### Directions:
Quote exactly the lines from the start of the entries to the one with "privileged s (.next (((s.pst", both ends included.

(Stored dataset items)
<<<<

-- ==== Sys2Proof/Machine/SystemControl.lean ====
section
/-! DEFINITION. Sys2Proof/Machine/SystemControl.lean: system control and debug support (spec/45_system_control.md R460 to
R475). -/

namespace Sys2Proof.Machine

open Dec (eaLen)

/-! ### CCR and SR (R462 to R465) -/

/-- MOVE.W CCR,Dx (R462): the upper byte of the word reads as zeros. -/
def execMoveFromCcr (dx : Reg) (s : State) : Res :=
  .next (((s.pst 1#4).setD dx (merge .w (s.getD dx) (s.ccr.setWidth 32))).advance 0)

/-- A move to the CCR (R463): the upper byte of the word is ignored. -/
def moveToCcr (v : Byte) (n : Nat) (s : State) : Res := .next (((s.pst 1#4).setCcr v).advance n)

/-- MOVE.W Dy,CCR (R463). -/
def execMoveToCcrD (dy : Reg) (s : State) : Res := moveToCcr ((s.getD dy).extractLsb' 0 8) 0 s

/-- MOVE.W #imm,CCR (R463). -/
def execMoveToCcrI (imm : Word) (s : State) : Res := moveToCcr (imm.extractLsb' 0 8) 1 s

/-- MOVE.W SR,Dx (R464). -/
def execMoveFromSr (dx : Reg) (s : State) : Res :=
  privileged s (.next (((s.pst 1#4).setD dx (merge .w (s.getD dx) (s.cpu.sr.setWidth 32))).advance 0))

/-- A move to the SR (R465), with the mark of an entry into user mode. -/
def moveToSr (v : Word) (n : Nat) (s : State) : Res :=
  privileged s (.next ((State.showUser s ((s.pst 1#4).setSr v)).advance n))

/-- MOVE.W Dy,SR (R465). -/
def execMoveToSrD (dy : Reg) (s : State) : Res := moveToSr ((s.getD dy).extractLsb' 0 16) 0 s

/-- MOVE.W #imm,SR (R465). -/
def execMoveToSrI (imm : Word) (s : State) : Res := moveToSr imm 1 s

/-! ### Control registers (R466, spec/10_state.md R41 to R46) -/

/-- The stored bits of CACR (R42); CINVA, bit 24, is a command. -/
def cacrMask : Long := 0xB8000720#32

/-- The stored bits of ACR0 and ACR1 (R43). -/
def acrMask : Long := 0xFFFFE064#32

/-- The stored bits of VBR (R41). -/
def vbrMask : Long := 0xFFF00000#32

/-- The stored bits of RAMBAR and ROMBAR (R44, R45). -/
def barMask : Long := 0xFFFFFF3F#32

/-- Write CACR (R42), with the action of CINVA (spec/21_cache_and_local_memory.md R158, R164). -/
def State.setCacr (s : State) (v : Long) : State :=
  let s1 := { s with ctl := { s.ctl with cacr := v &&& cacrMask } }
  if v.getLsbD 24 then s1.setMs (invalidateCache s1.ms) else s1

/-- The control registers that MOVEC, RCREG and WCREG share (R40, R61). -/
inductive CtlReg where
  | cacr
  | acr0
  | acr1
  | vbr
  | rombar
  | rambar
deriving DecidableEq, Repr

/-- The register number of a MOVEC register (R40). -/
def ctlReg (rc : BitVec 12) : Option CtlReg :=
  if rc = 0x002#12 then some .cacr
  else if rc = 0x004#12 then some .acr0
  else if rc = 0x005#12 then some .acr1
  else if rc = 0x801#12 then some .vbr
  else if rc = 0xC00#12 then some .rombar
  else if rc = 0xC04#12 then some .rambar
  else none

/-- Write a control register; reserved bits are not stored (R46). -/
def State.writeCtl (s : State) (r : CtlReg) (v : Long) : State :=
  match r with
  | .cacr => s.setCacr v
  | .acr0 => { s with ctl := { s.ctl with acr0 := v &&& acrMask } }
  | .acr1 => { s with ctl := { s.ctl with acr1 := v &&& acrMask } }
  | .vbr => { s with ctl := { s.ctl with vbr := v &&& vbrMask } }
  | .rombar => { s with ctl := { s.ctl with rombar := v &&& barMask } }
  | .rambar => { s with ctl := { s.ctl with rambar := v &&& barMask } }

/-- Write a control register: the new value governs the fetch of the next instruction (R466), so what was fetched under
the old one is discarded (DEDUCED, log entry 16); VBR decides no fetch. -/
def State.setCtl (s : State) (r : CtlReg) (v : Long) : State :=
  match r with
  | .vbr => s.writeCtl .vbr v
  | r => (s.writeCtl r v).flush

/-- Read a control register, as the debug module does. -/
def State.getCtl (s : State) (r : CtlReg) : Long :=
  match r with
  | .cacr => s.ctl.cacr
  | .acr0 => s.ctl.acr0
  | .acr1 => s.ctl.acr1
  | .vbr => s.ctl.vbr
  | .rombar => s.ctl.rombar
  | .rambar => s.ctl.rambar

/-- MOVEC (R466); a register outside Table 4-1 is undefined (R467). -/
def execMovec (ry : RegX) (rc : BitVec 12) (s : State) : Res :=
  privileged s <|
    match ctlReg rc with
    | some r => .next (((s.pst 1#4).drainBuffers.setCtl r (s.getR ry)).advance 1)
    | none => .refused .movecUnknownRegister

/-! ### HALT, STOP (R468, R470) -/

/-- HALT (R468): privileged unless CSR.UHE. The CSR shows the highest source present (spec/61_debug_and_bdm.md R596): a
trigger whose halt is still pending, CSR bit 26, before HALT, bit 25. DESIGN CHOICE (log entry 40): a halt that a trigger
or the BKPT pin asks for is done with by this halt. -/
def execHalt (s : State) : Res :=
  if s.super || s.dbg.csr.getLsbD 10 then
    .next (((s.pst 1#4).drainBuffers.advance 0).haltFor (if s.ev.haltTrg then 26 else 25))
  else .next s.privilegeViolation

/-- STOP (R470): the trace exception is taken at once when T was or is set; else the core stops. -/
def execStop (imm : Word) (s : State) : Res :=
  privileged s <|
    let s1 := ((s.pst 1#4).drainBuffers.setSr imm).advance 1
    if s.trace || s1.trace then .next (s1.traceException s1.cpu.pc)
    else .next ((s1.setEv { s1.ev with run := .stopped }).pst 0xE#4)

/-! ### Cache maintenance (R472) -/

/-- CPUSHL (R472). -/
def execCpushl (ax : Reg) (s : State) : Res :=
  privileged s <|
    let s1 := (s.pst 1#4).drainBuffers
    .next (((s1.setMs (cpushLine s1.route s1.ms (s.getA ax))).drainBuffers).advance 0)

/-! ### Debug support (R473 to R475) -/

/-- PULSE (R473). -/
def execPulse (s : State) : Res := .next ((s.pst 4#4).advance 0)

/-- WDDATA (R474): the operand is shown whatever CSR.DDC says. -/
def wddataOp (sz : Size) (ea : Ea) (s : State) : Res :=
  checked s ea <|
    let (loc, s1) := (s.pst 4#4).locate ea sz
    let (v, s2) := s1.loadQuiet loc.addr sz
    .next ((s2.item sz.bytes v).advance (eaLen ea))

/-- WDDATA.B (R474). -/
def execWddataB (ea : Ea) (s : State) : Res := wddataOp .b ea s

/-- WDDATA.W (R474). -/
def execWddataW (ea : Ea) (s : State) : Res := wddataOp .w ea s

/-- WDDATA.L (R474). -/
def execWddataL (ea : Ea) (s : State) : Res := wddataOp .l ea s

/-- The first longword of WDEBUG's operand begins with a WDMREG command (R475). -/
def wdebugCommand (w0 : Long) : Bool := w0.extractLsb' 20 12 == 0x2C8#12

/-- WDEBUG (R475): two longwords read, then the debug register written. The write takes effect after the instruction
(spec/61_debug_and_bdm.md R655): its own reads are compared with the breakpoint registers as they were before it
(DEDUCED, log entry 30). -/
def execWdebug (ext : Word) (ea : Ea) (s : State) : Res :=
  privileged s <| extChecked (ext == 0x0003#16) <|
    let a := s.eaAddr ea
    let (w0, s1) := (s.pst 1#4).drainBuffers.load a .l
    let (w1, s2) := s1.load (a + 4#32) .l
    if a.extractLsb' 0 2 = 0#2 ∧ wdebugCommand w0 = true then
      match s2.takeBreakpoints with
      | .next s3 =>
        .next ((s3.coreWriteDebug (w0.extractLsb' 16 4) (w0.extractLsb' 0 16 ++ w1.extractLsb' 16 16)).advance
          (1 + eaLen ea))
      | .fault f => .fault f
      | .refused f => .refused f
    else .refused .wdebugBadOperand

end Sys2Proof.Machine
end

>>>>

### Response to this exercise:
-- ==== Sys2Proof/Machine/SystemControl.lean ====
section
/-! DEFINITION. Sys2Proof/Machine/SystemControl.lean: system control and debug support (spec/45_system_control.md R460 to
R475). -/

namespace Sys2Proof.Machine

open Dec (eaLen)

/-! ### CCR and SR (R462 to R465) -/

/-- MOVE.W CCR,Dx (R462): the upper byte of the word reads as zeros. -/
def execMoveFromCcr (dx : Reg) (s : State) : Res :=
  .next (((s.pst 1#4).setD dx (merge .w (s.getD dx) (s.ccr.setWidth 32))).advance 0)

/-- A move to the CCR (R463): the upper byte of the word is ignored. -/
def moveToCcr (v : Byte) (n : Nat) (s : State) : Res := .next (((s.pst 1#4).setCcr v).advance n)

/-- MOVE.W Dy,CCR (R463). -/
def execMoveToCcrD (dy : Reg) (s : State) : Res := moveToCcr ((s.getD dy).extractLsb' 0 8) 0 s

/-- MOVE.W #imm,CCR (R463). -/
def execMoveToCcrI (imm : Word) (s : State) : Res := moveToCcr (imm.extractLsb' 0 8) 1 s

/-- MOVE.W SR,Dx (R464). -/
def execMoveFromSr (dx : Reg) (s : State) : Res :=
  privileged s (.next (((s.pst 1#4).setD dx (merge .w (s.getD dx) (s.cpu.sr.setWidth 32))).advance 0))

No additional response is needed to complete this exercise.